At some point, they’re going to have to deal with their tandem, as every team with a bonafide star starting and rising star backup does. That may come in a couple years from now when Ersson’s contract expires in the 2026 offseason, but for now, the Flyers can’t have too much of a good thing and should be in no hurry to voluntarily move on from Hart.
“Voluntarily” is the key word after all. With the Team Canada investigation still lingering in the background, with no set in stone meaning of what a charge would actually mean for Hart and his status with the team -or whether or not names are ever released at all- are very much out of the Flyers’ control. But preemptively moving him and his name coming back innocent or never actually being officially accused at all is not the big brain move you want the Flyers’ front office to be making.
Flyers president Keith Jones told Sportsnet in December that he’d “be surprised” if Hart wasn’t the long term starter for the Flyers, but that also goes against his on-the-record theory of teams don’t need to pay their goalies a ton of money to be successful.
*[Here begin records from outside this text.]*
-- ==== Sys2Proof/Machine/Crc.lean ====
section
/-!
DEFINITION. The check codes of the frames, messages, packets and blocks, and the digest of images and records.
-/

namespace Sys2Proof.Machine

open Sys2Proof

/-- Bits of a byte, bit 7 first. -/
def byteBits (b : Byte) : List Bool := (upto 0 8).map fun i => b.getLsbD (7 - i)

/-- FCHK: CRC-4, x⁴ + x + 1, initial value 0, over FC (bit 7 first) and FSEQ (bit 3 first) (09 R267). -/
def crc4 (bs : List Bool) : Nat :=
  (bs.foldl (fun (r : BitVec 4) b =>
    let top := r.getLsbD 3 != b
    if top then (r <<< 1) ^^^ 3#4 else r <<< 1) 0#4).toNat

/-- FCHK of an FC byte and a sequence number. -/
def fchk (fc : Byte) (fseq : Nat) : Nat :=
  crc4 (byteBits fc ++ (upto 0 4).map fun i => Nat.testBit fseq (3 - i))

/-- One byte of CRC-8, polynomial 0x07, not reflected. -/
def crc8Byte (r : Byte) (b : Byte) : Byte :=
  (upto 0 8).foldl (fun (r : Byte) _ =>
    if r.getLsbD 7 then (r <<< 1) ^^^ 0x07#8 else r <<< 1) (r ^^^ b)

/-- CRC-8 of HCHK (11 Table 11.1). -/
def crc8 (l : List Byte) : Byte := l.foldl crc8Byte 0

/-- One byte of CRC-16, polynomial 0x1021, not reflected. -/
def crc16Byte (r : BitVec 16) (b : Byte) : BitVec 16 :=
  (upto 0 8).foldl (fun (r : BitVec 16) _ =>
    if r.getLsbD 15 then (r <<< 1) ^^^ 0x1021#16 else r <<< 1)
    (r ^^^ (b.zeroExtend 16 <<< 8))

/-- CRC-16: initial value 0xFFFF, no final XOR (02 Table 2.4, 09 Table 9.7, 11 Table 11.1). -/
def crc16 (l : List Byte) : BitVec 16 := l.foldl crc16Byte 0xFFFF

/-- One byte of CRC-32C, reflected polynomial 0x82F63B78. -/
def crc32cByte (r : Word) (b : Byte) : Word :=
  (upto 0 8).foldl (fun (r : Word) _ =>
    if r.getLsbD 0 then (r >>> 1) ^^^ 0x82F63B78#32 else r >>> 1)
    (r ^^^ b.zeroExtend 32)

/-- CRC-32C: polynomial 0x1EDC6F41, reflected, initial value and final XOR all ones (08 R257). -/
def crc32c (l : List Byte) : Word := ~~~(l.foldl crc32cByte 0xFFFFFFFF)

/-! ### SHA-256 (15 R424, R438, R439; the manual names it and FIPS 180-4 defines it, notes/assumptions/30.md) -/

/-- The round constants 0 to 31. -/
def shaK0 : List Word :=
  [ 0x428A2F98, 0x71374491, 0xB5C0FBCF, 0xE9B5DBA5, 0x3956C25B, 0x59F111F1, 0x923F82A4, 0xAB1C5ED5,
    0xD807AA98, 0x12835B01, 0x243185BE, 0x550C7DC3, 0x72BE5D74, 0x80DEB1FE, 0x9BDC06A7, 0xC19BF174,
    0xE49B69C1, 0xEFBE4786, 0x0FC19DC6, 0x240CA1CC, 0x2DE92C6F, 0x4A7484AA, 0x5CB0A9DC, 0x76F988DA,
    0x983E5152, 0xA831C66D, 0xB00327C8, 0xBF597FC7, 0xC6E00BF3, 0xD5A79147, 0x06CA6351, 0x14292967 ]

/-- The round constants 32 to 63. -/
def shaK1 : List Word :=
  [ 0x27B70A85, 0x2E1B2138, 0x4D2C6DFC, 0x53380D13, 0x650A7354, 0x766A0ABB, 0x81C2C92E, 0x92722C85,
    0xA2BFE8A1, 0xA81A664B, 0xC24B8B70, 0xC76C51A3, 0xD192E819, 0xD6990624, 0xF40E3585, 0x106AA070,
    0x19A4C116, 0x1E376C08, 0x2748774C, 0x34B0BCB5, 0x391C0CB3, 0x4ED8AA4A, 0x5B9CCA4F, 0x682E6FF3,
    0x748F82EE, 0x78A5636F, 0x84C87814, 0x8CC70208, 0x90BEFFFA, 0xA4506CEB, 0xBEF9A3F7, 0xC67178F2 ]

/-- The initial hash value. -/
def shaH0 : List Word :=
  [ 0x6A09E667, 0xBB67AE85, 0x3C6EF372, 0xA54FF53A, 0x510E527F, 0x9B05688C, 0x1F83D9AB, 0x5BE0CD19 ]

/-- Big-endian words of bytes. -/
def beWords : Nat → List Byte → List Word
  | 0, _ => []
  | n + 1, a :: b :: c :: d :: t => (a ++ b ++ c ++ d) :: beWords n t
  | _ + 1, _ => []

/-- Bytes of a big-endian word. -/
def beBytes (w : Word) : List Byte :=
  [w.extractLsb' 24 8, w.extractLsb' 16 8, w.extractLsb' 8 8, w.extractLsb' 0 8]

/-- The message schedule from its last 16 words, newest first: `n` words more. -/
def shaSchedule : Nat → List Word → List Word
  | 0, w => w
  | n + 1, w =>
    let at_ (i : Nat) : Word := (w.drop i).headD 0
    let a := at_ 14
    let b := at_ 1
    let s0 := a.rotateRight 7 ^^^ a.rotateRight 18 ^^^ (a >>> 3)
    let s1 := b.rotateRight 17 ^^^ b.rotateRight 19 ^^^ (b >>> 10)
    shaSchedule n ((at_ 15 + s0 + at_ 6 + s1) :: w)

/-- One round on the working variables a to h. -/
def shaRound (v : List Word) (kw : Word × Word) : List Word :=
  match v with
  | [a, b, c, d, e, f, g, h] =>
    let s1 := e.rotateRight 6 ^^^ e.rotateRight 11 ^^^ e.rotateRight 25
    let ch := (e &&& f) ^^^ (~~~e &&& g)
    let t1 := h + s1 + ch + kw.1 + kw.2
    let s0 := a.rotateRight 2 ^^^ a.rotateRight 13 ^^^ a.rotateRight 22
    let maj := (a &&& b) ^^^ (a &&& c) ^^^ (b &&& c)
    [t1 + s0 + maj, a, b, c, d + t1, e, f, g]
  | _ => v

/-- The hash value after one 64-byte block. -/
def shaBlock (h : List Word) (block : List Byte) : List Word :=
  let w := (shaSchedule 48 (beWords 16 block).reverse).reverse
  let v := ((shaK0 ++ shaK1).zip w).foldl shaRound h
  (h.zip v).map fun p => p.1 + p.2

/-- The blocks of a padded message. -/
def shaBlocks : Nat → List Word → List Byte → List Word
  | 0, h, _ => h
  | n + 1, h, l => shaBlocks n (shaBlock h (l.take 64)) (l.drop 64)

/-- SHA-256 of a message: 32 bytes. -/
def sha256 (l : List Byte) : List Byte :=
  let n := (l.length + 72) / 64
  let pad := l ++ 0x80#8 :: List.replicate (64 * n - l.length - 9) 0 ++ (leBytes 8 (8 * l.length)).reverse
  (shaBlocks n shaH0 pad).flatMap beBytes

end Sys2Proof.Machine
end

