/-- A trained transmit lane: UL0 to UL31 are 0 to 31, Brix P is 32, Brix Q is 33 (09 R273, R276). -/
structure TxLane where
  st : TState
  step : Nat
  /-- The switch crossing, in the hub's own count. -/
  switchAt : Nat
  /-- When the present attempt entered ACQUIRE, or the last valid LANE_TRAIN arrived. -/
  timerFrom : Nat
  /-- When the present step began after a switch. -/
  stepFrom : Option Nat
  /-- When TEST was entered, and the orbit length then. -/
  testFrom : Nat
  testN : Nat
  backoffFrom : Nat
  attempts : Nat
  downCount : Nat
  swing : Nat
  pre : Nat
  post : Nat
  /-- RESP of the next training sequence. -/
  resp : Byte
  job : LaneJob
  /-- Running disparity after the last character sent (09 R264). -/
  rd : Bool
  /-- TSEQ of the next training sequence, and the character of the next crossing that it begins with (09 R274); on a data
  lane that is UP, whether the crossing at hand carries anything but idles (09 R265). -/
  tseq : Nat
  seqAt : Nat
  /-- TAPS requests of an UP lane that wait for an idle character, oldest first (09 R281). -/
  taps : List Nat
  deriving DecidableEq, Repr

/-- A closed packet (10 R291, R294). -/
structure Packet where
  seq : Nat
  payload : List Byte
  bmark : Bool
  start : Bool
  write : Bool
  restart : Bool
  /-- Times sent so far. -/
  sends : Nat
  /-- Resends on timeout that have started, and whether its queued resend is one (10 R305). -/
  tmoResends : Nat
  onTmo : Bool
  /-- Its resend was queued after a lane loss, and not on timeout or request (10 R305). -/
  forLoss : Bool
  lane : Nat
  /-- When its last sending ended, in `SpoolState.upTicks`; `none` while it is on the wire or not yet sent. -/
  sentAt : Option Nat
  /-- The SPOOL macro that holds it (14 R397). -/
  inMacro : Nat
  deriving DecidableEq, Repr

/-- The open packet of a class (10 R294). -/
structure OpenPacket where
  bytes : List Byte
  firstAt : Nat
  start : Bool
  write : Bool
  deriving DecidableEq, Repr

/-- The spool's state of one class (10 R295 to R305). -/
structure SpoolClass where
  open_ : Option OpenPacket
  /-- Closed packets not yet sent. -/
  queue : List Packet
  /-- Packets sent and not released. -/
  held : List Packet
  /-- Sequence numbers of held packets queued for resending, ascending. -/
  resend : List Nat
  nextSeq : Nat
  lastSent : Option Nat
  bm : Nat
  limit : Nat
  used : Nat
  rsndLane : Nat
  rsndTmo : Nat
  deriving DecidableEq, Repr

/-- A run of discarded class-1 groups (06 R175). -/
structure HitRun where
  header : List Byte
  /-- How many crossings it holds. -/
  len : Nat
  deriving DecidableEq, Repr

/-- A run of discarded class-4 records (06 R199). -/
structure MonRun where
  datum : BitVec 64
  /-- Running count of its first crossing. -/
  firstX : Nat
  len : Nat
  types : Word
  deriving DecidableEq, Repr
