/-- Page 0x10, FW_. -/
def regRowsFw : List RegRow :=
  [ ⟨0x10000, 0, 1, .none, .plain, 0x0, 0x0, 0x700, 0x0, 0x0⟩,
    ⟨0x10004, 0, 1, .none, .plain, 0x0, 0x0, 0x0, 0x0, 0x0⟩,
    ⟨0x10008, 0, 1, .none, .plain, 0x0, 0x0, 0x0, 0x0, 0x0⟩,
    ⟨0x1000C, 0, 1, .none, .plain, 0x0, 0x0, 0x0, 0x0, 0x0⟩,
    ⟨0x10010, 4, 3, .none, .plain, 0x0, 0x0, 0x0, 0x0, 0x0⟩,
    ⟨0x10020, 0, 1, .none, .loRO, 0x0, 0x0, 0x0, 0x0, 0x0⟩,
    ⟨0x10024, 0, 1, .none, .hiRO, 0x0, 0x0, 0x0, 0x0, 0x0⟩ ]

/-- Page 0x11, ID_. -/
def regRowsId : List RegRow :=
  [ ⟨0x11000, 0, 1, .none, .plain, 0x0, 0x0, 0x0, 0x0, 0x0⟩,
    ⟨0x11008, 0, 1, .none, .loRO, 0x0, 0x0, 0x0, 0x0, 0x0⟩,
    ⟨0x1100C, 0, 1, .none, .hiRO, 0x0, 0x0, 0x0, 0x0, 0x0⟩,
    ⟨0x11010, 0, 1, .none, .plain, 0x0, 0xFFFF, 0x0, 0x0, 0x0⟩,
    ⟨0x11020, 4, 8, .none, .plain, 0x0, 0x0, 0x0, 0x0, 0x0⟩,
    ⟨0x11040, 0, 1, .none, .plain, 0x0, 0x0, 0x0, 0x0, 0x0⟩ ]

/-- Page 0x12, PWR_. -/
def regRowsPwr : List RegRow :=
  [ ⟨0x12000, 0, 1, .none, .plain, 0x0, 0x0, 0x1A, 0x0, 0x0⟩,
    ⟨0x12004, 0, 1, .none, .plain, 0x1, 0x0, 0x0, 0x0, 0x0⟩,
    ⟨0x12008, 0, 1, .none, .plain, 0x0, 0x0, 0x0, 0x0, 0xFFFF⟩,
    ⟨0x1200C, 0, 1, .none, .plain, 0x0, 0x0, 0x0, 0x0, 0x0⟩,
    ⟨0x12010, 0, 1, .none, .plain, 0x0, 0x0, 0x0, 0x0, 0x0⟩,
    ⟨0x12014, 0, 1, .none, .plain, 0x5, 0xF, 0x0, 0x0, 0x0⟩,
    ⟨0x12018, 0, 1, .none, .plain, 0x0, 0x0, 0x0, 0x0, 0x0⟩,
    ⟨0x12040, 4, 9, .none, .plain, 0x0, 0x0, 0x0, 0x0, 0x0⟩ ]

/-- The rows of a page (17 Table 17.1); none above page 0x12. -/
def regPage : Nat → List RegRow
  | 0x00 => regRowsTop
  | 0x01 => regRowsTime
  | 0x02 => regRowsStn
  | 0x03 => regRowsFe
  | 0x04 => regRowsCal
  | 0x05 => regRowsHit
  | 0x06 => regRowsTrg
  | 0x07 => regRowsHis
  | 0x08 => regRowsCmp
  | 0x09 => regRowsLnk
  | 0x0A => regRowsSpl
  | 0x0B => regRowsCtl
  | 0x0C => regRowsBrx
  | 0x0D => regRowsSrv
  | 0x0E => regRowsMem
  | 0x0F => regRowsEng
  | 0x10 => regRowsFw
  | 0x11 => regRowsId
  | 0x12 => regRowsPwr
  | _ => []

/-- Whether an address is a word of a row. -/
def RegRow.has (r : RegRow) (a : Nat) : Bool :=
  if r.count = 1 then a == r.base
  else r.base ≤ a && (a - r.base) % r.stride == 0 && (a - r.base) / r.stride < r.count

/-- The row that a 20-bit register address names; none for an unmapped one (17 R466). -/
def regRow (a : Nat) : Option RegRow :=
  (regPage (a / 0x1000)).find? (·.has a)

/-- The key of a register's copy of instance `i` in State's register table. -/
def regKey (a i : Nat) : Nat := a + 0x100000 * i

/-- The reset value of the register whose key is `k` (17 R465). -/
def regReset (k : Nat) : Word :=
  match regRow (k % 0x100000) with
  | some r => BitVec.ofNat 32 r.reset
  | none => 0

end Sys2Proof.Machine
end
Despite the fact that he’s talking out of both sides of his mouth, it’s ultimately Briere’s call whether or not they pay Hart, not Jones’.
Trading Hart feels so outwardly stupid that there’s no way the organization would do it. It’s a move that could backfire so spectacularly in the face of the new front office regime that taking the risk in the first place seems so unnecessarily dumb. But the emergence of Sam Ersson and last summer’s rumors regarding Hart opens the chance they actually considering moving him. Hopefully cooler heads prevail and Carter Hart remains the starting goaltender for years to come. Any other outcome could become one of the most scrutinized moves in recent Flyers’ history, and think of the ground that covers.